Keywords: Quadrotor; cascade control; fast terminal sliding mode control; grey wolf optimizer; nonparametric Friedman analysis

1  Introduction

The quadrotor is one of the most popular architectures of UAV which is widely used in large areas of engineering and civilian applications [1,2]. Such an aerial robot can perform various missions with autonomous and/or half-autonomous modes as the prevention of forest fires, an inspection of borders and dams, spying and read the war maps, and so on [3,4]. Given the complexity of these aerial vehicles, i.e., underactuated and nonlinear dynamics, external disturbances, and model uncertainties, the design and tuning of robust flight controllers with a systematic and low time-consuming procedure become an increased need and obsessive concern.

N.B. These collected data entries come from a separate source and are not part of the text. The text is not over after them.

-- ==== Sys2Proof/Machine/Mmu.lean ====
section
/-! DEFINITION. Addresses: page tables and walks (R368 to R370), generations (R371),
grow requests (R378), and the checks of R240 in their order. -/

namespace Sys2Proof.Machine

/-- A trap's cause code and report (R382). -/
structure Trap where
  cause : Nat
  tval : Word
  tinfo : Word
deriving DecidableEq, Repr

/-- The page state record of a frame (R364). -/
def pageRec (pa : Nat) : Nat := 0x1FE00000000 + 8 * (pa / 4096)

/-- The current generation of the frame of `pa` (R364, R371). -/
def State.frameGen (s : State) (pa : Nat) : BitVec 12 := BitVec.ofNat 12 (s.mem.readLE (pageRec pa) 8 / 16)

/-- How a walk ends (R370). -/
inductive Walk where
  | leaf (t : Tlb)
  /-- A grow-on-demand entry: its location and the descriptor it names (R369, R378). -/
  | grow (pte : Nat) (desc : Nat)
  | page
  | malformed
deriving DecidableEq, Repr

/-- A field of a page-table entry. -/
def pteFld (e lo n : Nat) : Nat := bitsOf e lo n

/-- The leaf entry's translation of the page at `base` (R369). -/
def leafTlb (e asid base size : Nat) : Tlb :=
  { asid := asid, base := base, size := size, pa := pteFld e 20 40 * 4096, gen := BitVec.ofNat 12 (pteFld e 8 12),
    r := pteFld e 2 1 == 1, w := pteFld e 3 1 == 1, x := pteFld e 4 1 == 1, u := pteFld e 5 1 == 1 }

/-- The 16 entries of a 64 KiB group agree (R368). -/
def groupOk (mem : Mem) (line : Nat) : Bool :=
  let e0 := mem.readLE line 8
  pteFld e0 20 40 % 16 == 0 &&
  (List.range 16).all fun i => mem.readLE (line + 8 * i) 8 == e0 + i * 2 ^ 20

/-- The end of a walk at a valid leaf (R368 to R370). -/
def leafEnd (mem : Mem) (asid va level loc e : Nat) : Walk :=
  let size := if level = 2 then 2 ^ 30 else if level = 1 then 2 ^ 21 else 4096
  let pa := pteFld e 20 40 * 4096
  if pteFld e 60 4 ≠ 0 ∨ level = 3 ∨ pa % size ≠ 0 ∨ !(isDevice pa || isHost pa) ∨
      (pteFld e 3 1 = 1 ∧ pteFld e 2 1 = 0) ∨ (level ≠ 0 ∧ pteFld e 6 1 = 1) then .malformed
  else if pteFld e 6 1 = 1 then
    if groupOk mem (loc / 128 * 128) then
      .leaf (leafTlb (mem.readLE (loc / 128 * 128) 8) asid (va / 65536 * 65536) 65536)
    else .malformed
  else .leaf (leafTlb e asid (va / size * size) size)

/-- The walk from the table at `tab` at `level` down (R368 to R370). -/
def walkFrom (mem : Mem) (asid va : Nat) : Nat → Nat → Walk
  | level, tab =>
    let lo := if level = 3 then 42 else if level = 2 then 30 else if level = 1 then 21 else 12
    let n := if level = 3 then 15 else if level = 2 then 12 else 9
    let loc := tab + 8 * bitsOf va lo n
    let e := mem.readLE loc 8
    if !(isDevice tab) ∨ tab % (8 * 2 ^ n) ≠ 0 then .malformed
    else if pteFld e 0 1 = 0 then
      if level = 0 ∧ pteFld e 7 1 = 1 then .grow loc (e / 256 * 256) else .page
    else if pteFld e 1 1 = 1 then leafEnd mem asid va level loc e
    else match level with
      | 0 => .malformed
      | l + 1 =>
        if pteFld e 2 18 ≠ 0 ∨ pteFld e 60 4 ≠ 0 then .malformed
        else walkFrom mem asid va l (pteFld e 20 40 * 4096)

/-- The four-level walk of R368. -/
def State.walk (s : State) (root asid va : Nat) : Walk := walkFrom s.mem asid va 3 root

/-- The locations that a walk reads (R361, R368): its entries, and the line of a 64 KiB page. -/
def walkReads (mem : Mem) (va : Nat) : Nat → Nat → List Nat
  | level, tab =>
    let lo := if level = 3 then 42 else if level = 2 then 30 else if level = 1 then 21 else 12
    let n := if level = 3 then 15 else if level = 2 then 12 else 9
    let loc := tab + 8 * bitsOf va lo n
    let e := mem.readLE loc 8
    if !(isDevice tab) ∨ tab % (8 * 2 ^ n) ≠ 0 then []
    else if pteFld e 0 1 = 0 then [loc]
    else if pteFld e 1 1 = 1 then (if level = 0 ∧ pteFld e 6 1 = 1 then [loc / 128 * 128, loc / 128 * 128 + 64] else [loc])
    else match level with
      | 0 => [loc]
      | l + 1 => if pteFld e 2 18 ≠ 0 ∨ pteFld e 60 4 ≠ 0 then [loc] else loc :: walkReads mem va l (pteFld e 20 40 * 4096)

/-- The sectors that a walk reads. -/
def State.walkSecs (s : State) (root va : Nat) : List Nat := (walkReads s.mem va 3 root).map (· / 64)

/-- A walk's reads meet uncorrectable errors (R418); they are no context's accesses (R89). -/
def State.walkScrub (s : State) (root va : Nat) : State := (walkReads s.mem va 3 root).foldl (fun s a => s.scrub [] a 8) s

/-- The leaf allows the access (R369, R370); unprivileged code needs u. -/
def Tlb.allows (t : Tlb) (w : Want) (priv : Bool) : Bool :=
  match w with
  | .cache => true
  | .read => t.r && (priv || t.u)
  | .write => t.r && t.w && (priv || t.u)
  | .fetch => t.x && (priv || t.u)

/-- The cached translation of `va` in a core (R370). -/
def Core.tlbFind (c : Core) (asid va : Nat) : Option Tlb :=
  c.tlb.find? fun t => t.asid == asid && decide (t.base ≤ va) && decide (va < t.base + t.size)

/-- tinfo of codes 11 and 12 (R382): write, the cause's own bit, the cell or lane. -/
def faultInfo (w : Want) (bit1 : Bool) (lane : Nat) : Word :=
  BitVec.ofNat 64 ((if w = .write then 1 else 0) + (if bit1 then 2 else 0) + 4 * (lane % 64))

/-- A translation's result. -/
inductive Xl where
  | ok (pa : Nat) (gen : BitVec 12)
  | miss
  | fault (cause : Nat) (bit1 : Bool)
  | grow (pte desc : Nat)
deriving DecidableEq, Repr

/-- What a translation gives for one address (R240). -/
def Tlb.use (t : Tlb) (va : Nat) (w : Want) (priv : Bool) : Xl :=
  if t.allows w priv then .ok (t.pa + (va - t.base)) t.gen else .fault 12 false

/-- Translation at S: the core's TLB, a miss where it has no entry (R241). -/
def State.xlateS (s : State) (va : Nat) (w : Want) : Xl :=
  match (s.coreAt s.core).tlbFind s.ctx.asid.toNat va with
  | some t => t.use va w s.ctx.priv
  | none => .miss

/-- What a walk gives for one address. -/
def Walk.use (w : Walk) (va : Nat) (want : Want) (priv : Bool) : Xl :=
  match w with
  | .leaf t => t.use va want priv
  | .grow pte desc => if want = .write then .grow pte desc else .fault 11 false
  | .page => .fault 11 false
  | .malformed => .fault 12 true

/-- Translation by the core's TLB where it holds the page, else by a walk, whose sectors the die has from the homes: it is tried
again where it lacks one (R361, R365). -/
def State.xlateIn (s : State) (core root asid va : Nat) (want : Want) (priv : Bool) : State × Xl :=
  match (s.coreAt core).tlbFind asid va with
  | some t => (s, t.use va want priv)
  | none =>
    let secs := s.walkSecs root va
    if s.blocked (dieOf core) false secs then (s.queueAsks (dieOf core) false secs, .miss)
    else
      let s1 := s.walkScrub root va
      (s1, (s1.walk root asid va).use va want priv)

/-- A privileged walk of the hub's units, with no TLB (R215): where the frame's generation is another one, the access is refused and
made again (R371). -/
def State.xlateHub (s : State) (root asid va : Nat) (want : Want) (priv : Bool) : Xl :=
  if va < winBase then
    match (s.walk root asid va).use va want priv with
    | .ok pa gen => if isDevice pa && s.frameGen pa != gen then .miss else .ok pa gen
    | x => x
  else .fault 12 false

/-- The page agent's answer to a grow request (R378). -/
inductive GrowAns where
  | mapped | empty | malformed
  /-- An access of the agent was refused by its generation (R371): it is made again. -/
  | later
deriving DecidableEq, Repr

/-- The 16 entries that map a region to frame `f` (R378). -/
def growLine (f : Nat) (gen : BitVec 12) : List Byte :=
  (List.range 16).flatMap fun i => leBytes (0x6F + 256 * gen.toNat + (f / 4096 + i) * 2 ^ 20) 8

/-- A 64 KiB-aligned frame of device memory outside the reserved area (R360, R378). -/
def goodFrame (f : Nat) : Bool := f % 65536 == 0 && isDevice f && decide (f < 0x1FE00000000)

/-- The page agent applies a grow request (R378): the entry's location, the descriptor, the address space that holds it. -/
def State.growApply (s : State) (root asid pte desc : Nat) : State × GrowAns :=
  let line := pte / 128 * 128
  if pteFld (s.mem.readLE pte 8) 0 1 = 1 then (s, .mapped)
  else
    match s.xlateHub root asid (desc + 32) .read true with
    | .miss => (s, .later)
    | .ok pc _ =>
      let n := s.mem.readLE pc 4
      if n = 0 then (s, .empty)
      else
        match s.xlateHub root asid (desc + 24) .read true with
        | .miss => (s, .later)
        | .ok pp _ =>
          match s.xlateHub root asid (s.mem.readLE pp 8 + 8 * (n - 1)) .read true with
          | .miss => (s, .later)
          | .ok pf _ =>
            let f := s.mem.readLE pf 8
            if goodFrame f then
              ((s.agentBytes line (growLine f (s.frameGen f))).agentPut pc 4 (n - 1), .mapped)
            else (s, .malformed)
          | _ => (s, .malformed)
        | _ => (s, .malformed)
    | _ => (s, .malformed)

/-- Translation inside a unit: a grow entry met by a write is applied at once (R207). A miss is tried again. -/
def State.xlateGrow (s : State) (core root asid va : Nat) (want : Want) (priv : Bool) : State × Xl :=
  match s.xlateIn core root asid va want priv with
  | (s1, .grow pte desc) =>
    match s1.growApply root asid pte desc with
    | (s', .mapped) => (s', (s'.walk root asid va).use va want priv)
    | (s', .empty) => (s', .fault 11 true)
    | (s', .malformed) => (s', .fault 12 true)
    | (s', .later) => (s', .miss)
  | x => x

/-- Which windows a word may use (R145, R242). -/
inductive Win where
  | spad
  /-- Also the format registers (8-byte LD, SD, LDA, STL). -/
  | spadFmt
  /-- A scratchpad window and nothing else (R151). -/
  | spadOnly
  /-- No window (FSH). -/
  | none
deriving DecidableEq, Repr

/-- The window check of R240 for an access at `p`; a format window accepts only aligned ones (R145). -/
def Win.allows (w : Win) (p : Place) : Bool :=
  match p, w with
  | .trans, .spadOnly => false
  | .trans, _ => true
  | .spad _ _, .none => false
  | .spad _ _, _ => true
  | .fmt _ off, .spadFmt => off % 8 == 0
  | .fmt _ _, _ => false
  | .unmapped, _ => false

/-- The window check of R240 for the last byte of an access. -/
def Win.allowsEnd (w : Win) (p : Place) : Bool :=
  match p, w with
  | .fmt _ _, .spadFmt => true
  | p, w => w.allows p

/-- Conditions 1 to 3 of R240 for `size` bytes at `a` with alignment `al`, by `core`; `lane` is reported in tinfo. -/
def precheck (core : Nat) (a : Word) (size al : Nat) (w : Win) (lane : Nat) : Option Trap :=
  let n := a.toNat
  if 2 ^ 57 ≤ n + (size - 1) then some ⟨8, a, BitVec.ofNat 64 lane⟩
  else if !(w.allows (placeOf core n) && w.allowsEnd (placeOf core (n + (size - 1)))) then
    some ⟨9, a, BitVec.ofNat 64 lane⟩
  else if n % al ≠ 0 then some ⟨10, a, BitVec.ofNat 64 lane⟩
  else none

/-- What a checked address gives: an access, a trap, or a TLB miss. -/
inductive Chk where
  | ok (acc : Acc)
  | trap (t : Trap)
  | miss
deriving DecidableEq, Repr

/-- The access that a translation gives. -/
def Xl.chk (x : Xl) (a : Word) (len : Nat) (want : Want) (lane : Nat) : Chk :=
  match x with
  | .ok pa gen => .ok ⟨a, pa, len, gen, isDevice pa⟩
  | .miss => .miss
  | .fault c b => .trap ⟨c, a, faultInfo want b lane⟩
  | .grow _ _ => .miss

/-- The access of `len` bytes at `a`, translated by `x` where it is not in a window. -/
def chkWith (core : Nat) (a : Word) (len : Nat) (want : Want) (lane : Nat) (x : Xl) : Chk :=
  match placeOf core a.toNat with
  | .trans => x.chk a len want lane
  | .spad c off => .ok ⟨a, spadLoc c off, len, 0, false⟩
  | .fmt c off => .ok ⟨a, 0x01FF900000000000 + c * 0x1000 + off, len, 0, false⟩
  | .unmapped => .trap ⟨9, a, BitVec.ofNat 64 lane⟩

/-- All checks of R240 for an aligned access of the focused context at S. -/
def State.chkS (s : State) (a : Word) (len al : Nat) (want : Want) (w : Win) (lane : Nat) : Chk :=
  match precheck s.core a len al w lane with
  | some t => .trap t
  | none => chkWith s.core a len want lane (s.xlateS a.toNat want)

/-- The same at V, translated by a walk (R241), with the state after any grow request. -/
def State.chkV (s : State) (a : Word) (len al : Nat) (want : Want) (w : Win) (lane : Nat) : State × Chk :=
  match precheck s.core a len al w lane with
  | some t => (s, .trap t)
  | none =>
    match placeOf s.core a.toNat with
    | .trans =>
      let r := s.xlateGrow s.core s.ctx.root.toNat s.ctx.asid.toNat a.toNat want s.ctx.priv
      (r.1, r.2.chk a len want lane)
    | _ => (s, chkWith s.core a len want lane .miss)

/-- An access still names what its translation said: device memory is compared with the frame's generation (R371). -/
def State.genOk (s : State) (a : Acc) : Bool := !a.dev || s.frameGen a.loc == a.gen

/-- A refused access is walked again (R371): its new form, or the fault of the new walk. -/
def State.rewalk (s : State) (c : Ctx) (core : Nat) (a : Acc) (want : Want) : State × Option Acc × Option Trap :=
  let s := s.updCore core fun k => { k with tlb := k.tlb.filter fun t =>
    !(t.asid == c.asid.toNat && decide (t.base ≤ a.va.toNat) && decide (a.va.toNat < t.base + t.size)) }
  let r := s.xlateGrow core c.root.toNat c.asid.toNat a.va.toNat want c.priv
  match r.2 with
  | .ok pa gen => (r.1, some { a with loc := pa, gen := gen, dev := isDevice pa }, none)
  | .fault cz b => (r.1, none, some ⟨cz, a.va, faultInfo want b 0⟩)
  | _ => (r.1, none, none)

end Sys2Proof.Machine
end

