-- ==== Sys2Proof/Machine/Drain.lean ====
section
/-! DEFINITION. What lands before a handler or a save (R83, R385): fixed-latency writes, accepted SFU results and stores in
issue order, variable loads abandoned into the replay list; and the replay at the return (R331). -/

namespace Sys2Proof.Machine

/-- A list of numbers with `x` at its place in rising order. -/
def insNat (x : Nat) : List Nat → List Nat
  | [] => [x]
  | y :: r => if x ≤ y then x :: y :: r else y :: insNat x r

/-- The numbers of a list in rising order. -/
def sortNat (l : List Nat) : List Nat := l.foldr insNat []

/-- All writes of word `p` land now, later words' values staying over earlier ones (R83). -/
def Ctx.forceVals (c : Ctx) (p : Pend) : Ctx :=
  let ds := p.own.filterMap Wr.dst
  let c1 : Ctx := { c with
    pend := c.pend.map fun q => if q.id < p.id then { q with dsts := q.dsts.filter fun d => !(ds.contains d) } else q,
    replay := c.replay.map fun q => if q.id < p.id then { q with dsts := q.dsts.filter fun d => !(ds.contains d) } else q }
  let c2 := p.own.foldl (fun c w => c.landWr p.id w) c1
  (((c2.dropPend p.id).decCtr? p.ctr).landFlags p.id p.flags).complete p.st p.id p.push

/-- A load takes effect before a later access of its context, so an entry that performs the later one lands the load first. -/
def Ctx.before (c : Ctx) (p : Pend) (x : LsAcc) : Bool :=
  decide (p.id < x.id) && p.isLs &&
    (accsMeet p.accs x.accs || accsMeet p.bits x.bits || x.rel || !x.push.isEmpty || p.acq || c.tokenBetween p.push p.id x.id)

/-- The pending loads that arrive before the entry or halt (R83), latest first: a later word writes one of their destinations
with its value known, or the orders of R95 to R97 put them before a store that drains, or before another of them. -/
def Ctx.mustLand (c : Ctx) : List Nat :=
  let base (p : Pend) : Bool :=
    (c.pend.any fun q => decide (p.id < q.id) && q.act == .vals && q.due.isSome && q.dsts.any p.dsts.contains) ||
    (c.stores.any fun q => !q.late && c.before p q.ls)
  let ps := ((sortNat (c.pend.map (·.id))).reverse.filterMap c.pendOf).filter fun p => p.due.isSome && !p.late
  (ps.foldl (fun l p => if base p || l.any (fun q => c.before p q.ls) then p :: l else l) ([] : List Pend)).map (·.id)

/-- The pending word `p` at a trap entry or halt (R83): known values land, a load that has started is abandoned into the
replay list, a word whose result has not come enters it as held (R315), what has not started stays. -/
def State.drainPend (s : State) (k : Nat) (c : Ctx) (must : List Nat) (p : Pend) : State :=
  if p.late then s
  else if p.out s.now then s.putCtx k { c.dropPend p.id with replay := c.replay ++ [p] }
  else if p.due.isNone then s
  else if p.act == .vals then s.putCtx k (c.forceVals p)
  else if must.contains p.id && s.actReady p && !(p.isLs && c.lsHeld p.ls) && !(s.locked (k / 4) p.accs) &&
      !(s.blocked (dieOf (k / 4)) p.excl (sectorsOf p.accs)) then
    let s1 := (s.ownAll (dieOf (k / 4)) p.excl (sectorsOf p.accs)).landOne k c p
    match s1.ctxAt k with
    | none => s1
    | some c1 =>
      match c1.pendOf p.id with
      | some q => if q.act == .vals then s1.putCtx k (c1.forceVals q) else s1
      | none => s1
  else s.putCtx k { (c.dropPend p.id).decCtr? p.ctr with replay := c.replay ++ [p] }

/-- The word numbered `id` at a trap entry or halt: its pending writes, its stores. A store that the orders hold behind a load
of the replay list or a word that has not started is not performed before it, nor one to a locked bank: it stands until that
is (R97, R105, log entry 79). One whose sector the die lacks, or whose bank a live command locks, drains before the handler's first
word (R363). -/
def State.drainId (s : State) (k : Nat) (must : List Nat) (id : Nat) : State :=
  let s1 := match s.ctxAt k with
    | none => s
    | some c => match c.pendOf id with
      | none => s
      | some p => s.drainPend k c must p
  match s1.ctxAt k with
  | none => s1
  | some c => (c.stores.filter fun p => p.id == id && !p.late && p.due.isSome && !(c.lsHeld p.ls) &&
      !(s1.locked (k / 4) p.accs) && !(s1.blocked (dieOf (k / 4)) p.excl (sectorsOf p.cached))).foldl
      (fun s p => (s.ownAll (dieOf (k / 4)) p.excl (sectorsOf p.cached)).storeOne k c p) s1

/-- The drain of R83 for berth `k`, in issue order. -/
def State.drain (s : State) (k : Nat) : State :=
  match s.ctxAt k with
  | none => s
  | some c => (sortNat (c.pend.map (·.id) ++ c.stores.map (·.id))).foldl (fun s id => s.drainId k c.mustLand id) s

/-- The replay list is issued again (R83, R331): destinations pending, loads counted, tokens due at their landings; held
results land from their recorded values; accesses kept after a late refusal are performed again (R373). Counted on top of words
that are still out, they can take lc past 63 (log entry 91). -/
def Ctx.reissue (c : Ctx) (now : Nat) : Ctx :=
  let kept (id : Nat) : Bool := !(c.afr.any fun r => r.held == some id) && !(c.afrWait.any fun r => r.held == some id)
  let c1 := c.replay.foldl (fun c p => match p.ctr with | some k => c.incCtr k | none => c) c
  { c1 with
    replay := [],
    pend := (c1.replay.map fun p => { p with due :=
      if p.act == .remote then none else if p.ctr.isNone then some (Nat.max now (p.due.getD now)) else some now }) ++
      c1.pend.map fun p => if p.late && kept p.id then { p with late := false, anew := true, due := some now } else p,
    stores := c1.stores.map fun p => if p.late && kept p.id then { p with late := false, anew := true, due := some now } else p }

/-- Whether a fault record of an engine entry still stands (R384). -/
def Ctx.hasRecord (c : Ctx) (id : Nat) : Bool :=
  (c.afr.any fun r => r.entry == some id) || (c.afrWait.any fun r => r.entry == some id)

/-- A suspended engine entry resumes once its record is removed (R192, R310). -/
def Ctx.resume (c : Ctx) (e : QEntry) : QEntry := if e.susp && !(c.hasRecord e.id) then { e with susp := false } else e

/-- The wait that goes on after a handler: a landing that has been made meanwhile has ended. -/
def Ctx.waitAgain (c : Ctx) : Block :=
  match c.hwait with
  | .landing id => if (c.pendOf id).isSome then .landing id else .none
  | b => b

/-- A halted program goes on (R331, R388): its replay list is issued again, its suspended engine entries without a record go on,
and so does the wait it was halted in. -/
def Ctx.goOn (c : Ctx) (now : Nat) : Ctx :=
  let c1 := c.reissue now
  { c1 with hwait := .none, block := c1.waitAgain, min := c1.min.map c1.resume, cact := c1.cact.map c1.resume }

/-- The units that hold what stays with the engines at a save on a core (R386). -/
def Ctx.toSaved (c : Ctx) (core : Nat) : Saved :=
  { uid := c.uid, core := core, launch := c.launch, env := c.env, nextId := c.nextId, vq := c.vq, mq := c.mq, cq := c.cq,
    atM := c.mact, atC := c.cact, atE := c.min, block := c.waitNow, replay := c.replay ++ c.pend.filter (·.late), afr := c.afr,
    remote := c.pend.filter fun p => !p.late && p.due.isNone, stores := c.stores, owed := c.owed, done := c.done }

end Sys2Proof.Machine
end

Recently, advanced nonlinear control strategies have been especially proposed for quadrotors UAV. The Terminal Sliding Mode Control (TSMC) and Fast Terminal Sliding Mode Control (FTSMC) approaches are the most powerful and robust used ones [57]. In [8], a TSMC approach has been proposed for a quadrotor aircraft to reduce and eliminate the undesirable chattering phenomenon on altitude and attitude dynamics caused by the switching control action. Authors in [9] have proposed a global fast dynamic terminal sliding mode control-based technique for performing the finite-time position and attitude tracking of a small quadrotor UAV. The stability of the controlled system is demonstrated by the Lyapunov theory in the presence of external disturbances. In [10], a modified nonsingular FTSM guidance law has been computed to solve the problem of ground moving target tracking but for a fixed-wing UAV. The singularity in such a control law is avoided by using a modified saturation function. Demonstrative results are performed with three different motion states in comparison with the conventional sliding mode control method. Robust nonsingular terminal control is proposed to solve the strong coupling and underactuated problems. The works investigate the position and attitude tracking control problem. Compared with conventional sliding mode methods with sign functions, the chattering phenomenon is well attenuated and control performances are improved. In [11], the authors proposed a finite-time FTSM-based fault-tolerant control scheme for quadrotor UAV under actuator partial loss-of-effectiveness.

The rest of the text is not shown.